I think this is great. I work hard for my money and when I want to go out to a nice quite, relaxing dinner, listening to crying children is the last thing I want to hear. Also, there used to be a time that if you went out to dinner a little later in the evening, there would be no children as they would be home in bed; however, it appears that parents these days drag their kids out at all hours of the evening — no wonder they’re screaming — their tired!

Posted by Elise Mon Jul 11, 2011 10:09am PDT

Parents need to teach their children the proper behavior in public. Parents are to blame on this issue.

If kids can’t behave then yes don’t take them out. I have 5 children and they knew how to behave properly at all times . They were never banned , we received many compliments on them.
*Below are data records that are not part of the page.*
-- ==== Sys2Proof/Tests/Slice0.lean ====
section
/-! SUPPORT. Tests.Slice0: the checks of WellFormed, values worked out in the chapters, and for each statement with hypotheses states
that meet them, with what the statement then says of the next state. -/

namespace Sys2Proof.Tests

set_option maxRecDepth 100000
set_option Elab.async false

open Sys2Proof Sys2Proof.Machine

/-- What a test asks of the next state of a command. -/
def after (c : Instr) (s : State) (f : State → Bool) : Bool :=
  match exec c s with
  | .next t => f t
  | _ => false

/-- A state with some elements set to numbers. -/
def withN (s : State) (l : List (Nat × Nat)) : State := l.foldl (fun s e => s.putN e.1 e.2) s

/-- A state with some elements set to integers. -/
def withI (s : State) (l : List (Nat × Int)) : State := l.foldl (fun s e => s.put e.1 (.num e.2)) s

/-- The state after reset with some elements set. -/
def at_ (l : List (Nat × Nat)) : State := withN State.reset l

/-- A transaction of the service port. -/
def svc : Hdr := ⟨.service, 7⟩

/-- A write that passes every check (the statements' `Accepts`, decided). -/
def accepts (s : State) (h : Hdr) (k n : Nat) : Bool :=
  s.answersTo h.src && (match s.rowFor k with
    | some r => (match s.writeCheck h.src k (dataOf r.ty.size n) with | .ok _ => true | .error _ => false)
    | none => false)

/-- A write of a BLOB that passes them. -/
def acceptsBlob (s : State) (h : Hdr) (k : Nat) (data : List Byte) : Bool :=
  s.answersTo h.src && (match s.writeCheck h.src k (leBytes 2 data.length ++ data) with | .ok _ => true | .error _ => false)

/-- The last response answers a write with a status. -/
def answered (t : State) (h : Hdr) (st : Status) : Bool := t.dict.responses.getLast? == some ⟨h.src, 2, h.tag, st, []⟩

/-- The last response answers a read, OK with its data. -/
def readBack (t : State) (h : Hdr) (data : List Byte) : Bool := t.dict.responses.getLast? == some ⟨h.src, 1, h.tag, .ok, data⟩

/-- What `accepts` decides is what the statements assume. -/
theorem accepts_sound {s : State} {h : Hdr} {k n : Nat} (p : accepts s h k n = true) : Accepts s h k n := by
  unfold accepts at p
  rw [Bool.and_eq_true] at p
  refine ⟨p.1, ?_⟩
  split at p
  · rename_i r hr
    split at p
    · rename_i v hv; exact ⟨r, v, hr, hv⟩
    · exact absurd p.2 (by decide)
  · exact absurd p.2 (by decide)

/-- The same for a BLOB. -/
theorem acceptsBlob_sound {s : State} {h : Hdr} {k : Nat} {data : List Byte} (p : acceptsBlob s h k data = true) :
    AcceptsBlob s h k data := by
  unfold acceptsBlob at p
  rw [Bool.and_eq_true] at p
  refine ⟨p.1, ?_⟩
  split at p
  · rename_i v hv; exact ⟨v, hv⟩
  · exact absurd p.2 (by decide)

/-! ## WellFormed refuses each malformed operand -/

/-- A node address of 13 bits. -/
def badHdr : Hdr := ⟨.node 4096, 0⟩
/-- A TAG of 9 bits. -/
def badTag : Hdr := ⟨.service, 256⟩
/-- A well-formed frame, mark, token and boot, to spoil one field of. -/
def frame0 : Frame := ⟨1, 2, 3, 4, true, [0]⟩
def mark0 : Mark := ⟨1, 0, false, 2, 3, 2000000, 4, false, false, []⟩
def token0 : Token := ⟨0, 0, 0, 0, 0, 0⟩
def boot0 : BootFacts := ⟨0, true, [], 0, false, 0, []⟩
def rq0 : Request := ⟨2, 0, 1, 0, 0, 0, 1, 0, [0]⟩
def session0 : SessionImage := ⟨0, 0, 0, [], [], 0, 0, 0⟩
def loop0 : LoopImage := ⟨0, false, 0, 0, 0, 0, 0, 0, 0, 0, 0, []⟩
def acct0 : AcctImage := ⟨0, 0, 0, 0, false, 0, 0, none⟩

theorem test_wf_transactions : ([.write (.node 4096) rq0, .write .service { rq0 with opcode := 256 },
    .write .service { rq0 with tag := 256 }, .write .service { rq0 with group := 256 },
    .write .service { rq0 with object := 256 }, .write .service { rq0 with element := 256 },
    .write .service { rq0 with reserved := 256 }, .write .service { rq0 with length := 65536 },
    .write .service { rq0 with offset := 4294967296 }, .writeSeg .service rq0, .writeSeg (.node 4096) { rq0 with opcode := 4 },
    .readSeg .service rq0, .readSeg .service { rq0 with opcode := 3, tag := 256 }, .resRead badHdr .commit,
    .cmdRead badTag .commit, .abort badHdr .bist, .ack badTag .bist] : List Instr).all (fun i => !i.wf) = true := by decide +kernel

theorem test_wf_commands : ([.commit svc 4294967296, .stageDiscard badTag 0, .configErase svc 4294967296, .sessionStop badHdr 0,
    .slotSwitch svc 4294967296, .bist svc 4294967296, .calCapture svc 4294967296, .rehearsal svc 4294967296,
    .engineRebind svc 4294967296, .keyDestroy svc 4294967296, .accountTopup svc 4294967296, .civilTimeSet svc 4294967296,
    .dropRest svc 4294967296, .flush svc 4294967296, .bistDone 4294967296 [], .bistDone 0 [4294967296]] : List Instr).all
    (fun i => !i.wf) = true := by decide +kernel

theorem test_wf_keys : ([.keyGenerate svc 256 0 0, .keyGenerate svc 8 65536 0, .keyGenerate svc 8 0 (2 ^ 64),
    .keyDerive svc 256 0 0 [], .keyDerive svc 8 0 0 (zeros 1011), .keyImport badTag 8 0 0 [], .keySlotErased 256,
    .csrSubjectWrite svc (zeros 1023), .keyRequest 256 8 3, .keyRequest 8 7 3, .keyRequest 8 13 3, .keyRequest 8 8 2,
    .keyRequest 8 8 8, .svnAdvance svc 65536] : List Instr).all (fun i => !i.wf) = true := by decide +kernel

theorem test_wf_modes_and_fabric : ([.modeWordWrite svc 256, .vaultEntry 1, .vaultEntry 7, .paceMeasure [1, 2],
    .ensignLatClear svc 256, .laneClockLost 3, .laneClockLost 7, .parityError 0 4 0 0 false, .parityError 0 0 256 0 false,
    .ensignSingleBitError 0 0 0 256, .ensignUncorrectable 0 256 0, .missingEndMark 0 0 256, .cellStallTimeout 0 256 0,
    .blockStallTimeout 0 256, .overrideWrite svc 0 256 0, .armHoldWrite svc 0 256 0, .armRelease svc 0 256 0,
    .faultClear svc 0 256, .countClear svc 0 256] : List Instr).all (fun i => !i.wf) = true := by decide +kernel

theorem test_wf_ring : ([.epochMark 0 { mark0 with src := 4096 }, .epochMark 0 { mark0 with hops := 4096 },
    .epochMark 0 { mark0 with epoch := 2 ^ 64 }, .epochMark 0 { mark0 with tag := 4294967296 },
    .epochMark 0 { mark0 with period := 4294967296 }, .epochMark 0 { mark0 with nodes := 65536 },
    .epochMark 0 { mark0 with changes := List.replicate 9 ⟨1, 1, 0, 0, 0⟩ },
    .epochMark 0 { mark0 with changes := [⟨65536, 1, 0, 0, 0⟩] }, .epochMark 0 { mark0 with changes := [⟨1, 256, 0, 0, 0⟩] },
    .epochMark 0 { mark0 with changes := [⟨1, 1, 256, 0, 0⟩] }, .epochMark 0 { mark0 with changes := [⟨1, 1, 0, 4294967296, 0⟩] },
    .epochMark 0 { mark0 with changes := [⟨1, 1, 0, 0, 4294967296⟩] }, .waveBlockReceive 4096 (zeros 120),
    .waveBlockReceive 1 (zeros 119), .closeMark 0 4096 0 0, .closeMark 0 0 (2 ^ 64) 0, .slotReceive 0 .full (zeros 126) 0,
    .portStop 4096 0 0, .portStop 0 65536 0, .portStop 0 0 65536, .groupLoss 4096 0 0, .groupLoss 0 65536 0,
    .groupLoss 0 0 65536, .groupLossSend 0 256, .dictResponseFrame 4096, .rosterEvict svc 65536, .bypForceRelease badTag,
    .bypForceHold badHdr] : List Instr).all (fun i => !i.wf) = true := by decide +kernel

theorem test_wf_frames : ([.dictRequestFrame { frame0 with src := 4096 }, .pennantRecordsFrame { frame0 with dest := 65536 },
    .streamerRecordsFrame { frame0 with id := 65536 }, .firmwareDataFrame { frame0 with epoch := 4294967296 },
    .join { frame0 with data := [] }, .leave { frame0 with data := zeros 1893 }, .roster { frame0 with src := 4096 },
    .neighbourChange { frame0 with data := [] }, .evict { frame0 with data := [] }] : List Instr).all
    (fun i => !i.wf) = true := by decide +kernel

theorem test_wf_outlets : ([.appProtocolHandshake 0 [], .appProtocolHandshake 0 (List.replicate 21 0),
    .sessionSetup 0 (zeros 33), .authorization 0 (zeros 33) ([], 0), .authWrite svc 0 256, .outletFaultClear svc 0 256,
    .cableCheckJudged 0 true (some 1001), .meteringReceipt 0 (zeros 1025), .certificateRequest 0 (zeros 1025),
    .certResWrite svc 0 (zeros 1023), .coolingStep 0 [1, 2] 0 1 0] : List Instr).all (fun i => !i.wf) = true := by decide +kernel

theorem test_wf_switches_and_meters : ([.lsOnWrite svc 0 256, .lsClear svc 0 256, .pkgCurrentCheck 0 [], .heartbeatWord true 256 0 0,
    .heartbeatWord true 0 256 0, .wdRelease svc 256, .metrologySample 0 (2 ^ 64) 0, .metrologySample 0 0 (2 ^ 64),
    .acctIdWrite svc 4294967296, .logAckSeqWrite svc 4294967296, .dmdReset svc 256] : List Instr).all
    (fun i => !i.wf) = true := by decide +kernel

theorem test_wf_events : ([.pennantRaise 65536 0 0 0 0 0, .pennantRaise 0 4096 0 0 0 0, .pennantRaise 0 0 7 0 0 0,
    .pennantRaise 0 0 0 4 0 0, .pennantRaise 0 0 0 0 (2 ^ 64) 0, .pennantRaise 0 0 0 0 0 (2 ^ 64), .traceRaise 0 0 0 0,
    .traceRaise 6 0 0 0, .traceRaise 1 256 0 0, .traceRaise 4 0 (2 ^ 64) 0, .eqWordRead badTag, .eqPacketRead badHdr,
    .eqClear svc 65536, .coalWindowEnd 65536 0, .coalWindowEnd 0 4096] : List Instr).all (fun i => !i.wf) = true := by decide +kernel

theorem test_wf_pair_and_voner : ([.renew { token0 with flags := 256 } 0, .release { token0 with seq := 4294967296 },
    .claim { token0 with leaseMs := 4294967296 }, .standby { token0 with tag := 4294967296 },
    .standby { token0 with mode := 256 }, .standby { token0 with epoch := 2 ^ 64 },
    .mirrorItem (.grants (2 ^ 64) [0, 0, 0, 0] [0, 0, 0, 0] 0), .mirrorItem (.grants 0 [0] [0, 0, 0, 0] 0),
    .mirrorItem (.grants 0 [0, 0, 0, 0] [0] 0), .mirrorItem (.grants 0 [0, 0, 0, 0] [0, 0, 0, 0] 4294967296),
    .mirrorItem (.loop 0 { loop0 with region := 4 }), .mirrorItem (.loop 0 { loop0 with cand := 4 }),
    .mirrorItem (.route 0 256 0), .mirrorItem (.route 0 0 256), .mirrorItem (.session 0 { session0 with state := 256 }),
    .mirrorItem (.session 0 { session0 with session := 4294967296 }), .mirrorItem (.session 0 { session0 with protocol := 256 }),
    .mirrorItem (.session 0 { session0 with evcc := zeros 33 }), .mirrorItem (.session 0 { session0 with emaid := zeros 33 }),
    .mirrorItem (.session 0 { session0 with account := 65536 }), .mirrorItem (.session 0 { session0 with auth := 256 }),
    .mirrorItem (.session 0 { session0 with startSeq := 4294967296 }),
    .mirrorItem (.journal [] [(0, { acct0 with id := 4294967296 })]),
    .mirrorItem (.journal [] [(0, { acct0 with lastRef := 4294967296 })]), .vonReplyJudged (List.replicate 4 ⟨true, 0, []⟩) none,
    .vonReplyJudged [] (some (zeros 103)), .vonTxBoxWrite svc (zeros 1023)] : List Instr).all (fun i => !i.wf) = true := by decide +kernel

theorem test_wf_service_and_power : ([.updOpen badHdr, .updChunkWrite svc (zeros 1023), .updClose badTag, .updCancel badTag,
    .reboot badTag, .slotConfirm svc 256, .samplePreload [true] [], .bypass 64, .bypass 2, .boot { boot0 with damaged := [256] },
    .boot { boot0 with loops := 16 }, .boot { boot0 with misr := 4294967296 }, .boot { boot0 with children := [4294967296] },
    .resetRequest svc 4294967296, .mainsLost 0 32, .mainsLost 0 2, .vevAckWrite svc 4294967296] : List Instr).all
    (fun i => !i.wf) = true := by decide +kernel

theorem test_wf_accepts : ([.write .service rq0, .epochMark 0 mark0, .join frame0, .standby token0, .boot boot0, .keyRequest 8 12 7,
    .vaultEntry 6, .bypass 0x3F, .mainsLost 4 16, .coolingStep 0 (List.replicate 6 1000000) 0 1 0,
    .mirrorItem (.session 0 session0)] : List Instr).all Instr.wf = true := by decide +kernel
It can be done.

Posted by BonnieM Mon Jul 11, 2011 10:12am PDT

I personally am driven nuts when I hear kids screaming and the parents do nothing to stop it! And it is the parents I want to strangle!

We wouldn’t have to have rules that some find offensive if people would just think of someone besides themselves once in a while. I took my kids into restaurants when they were young, and if they misbehaved they were taken outside and talked to in private. If they acted up again, we would leave. Then they would be left with a sitter the next time we went until we could be assured they would behave with manners. It isn’t rocket science, it is called consistent good parenting.

Indeed, people who have small children should not feel entitled to take their children with them everywhere they want to go. That’s selfishness, and selfish parents produce selfish children that are even more arrogant and stupid when they grow up, causing our society to enter a downward spiral. Adults who do not have children should have places reserved for them, just as there should be places set aside for parents with small children. The stigma attached so often to childless couples should be eliminated as well.

And parents, you are not loving your children when you fail to discipline them so they will be forced to behave respectfully in public. Instead, you are being cowards. And it is NEVER too early to start training them. As soon as they learn how to talk and to understand what you say, you must have an attitude of ZERO TOLERANCE for any hint of disrespectful behavior. I’m sure if enough parents do this, fewer places will feel the need to ban small children and all will be happy, including the children themselves.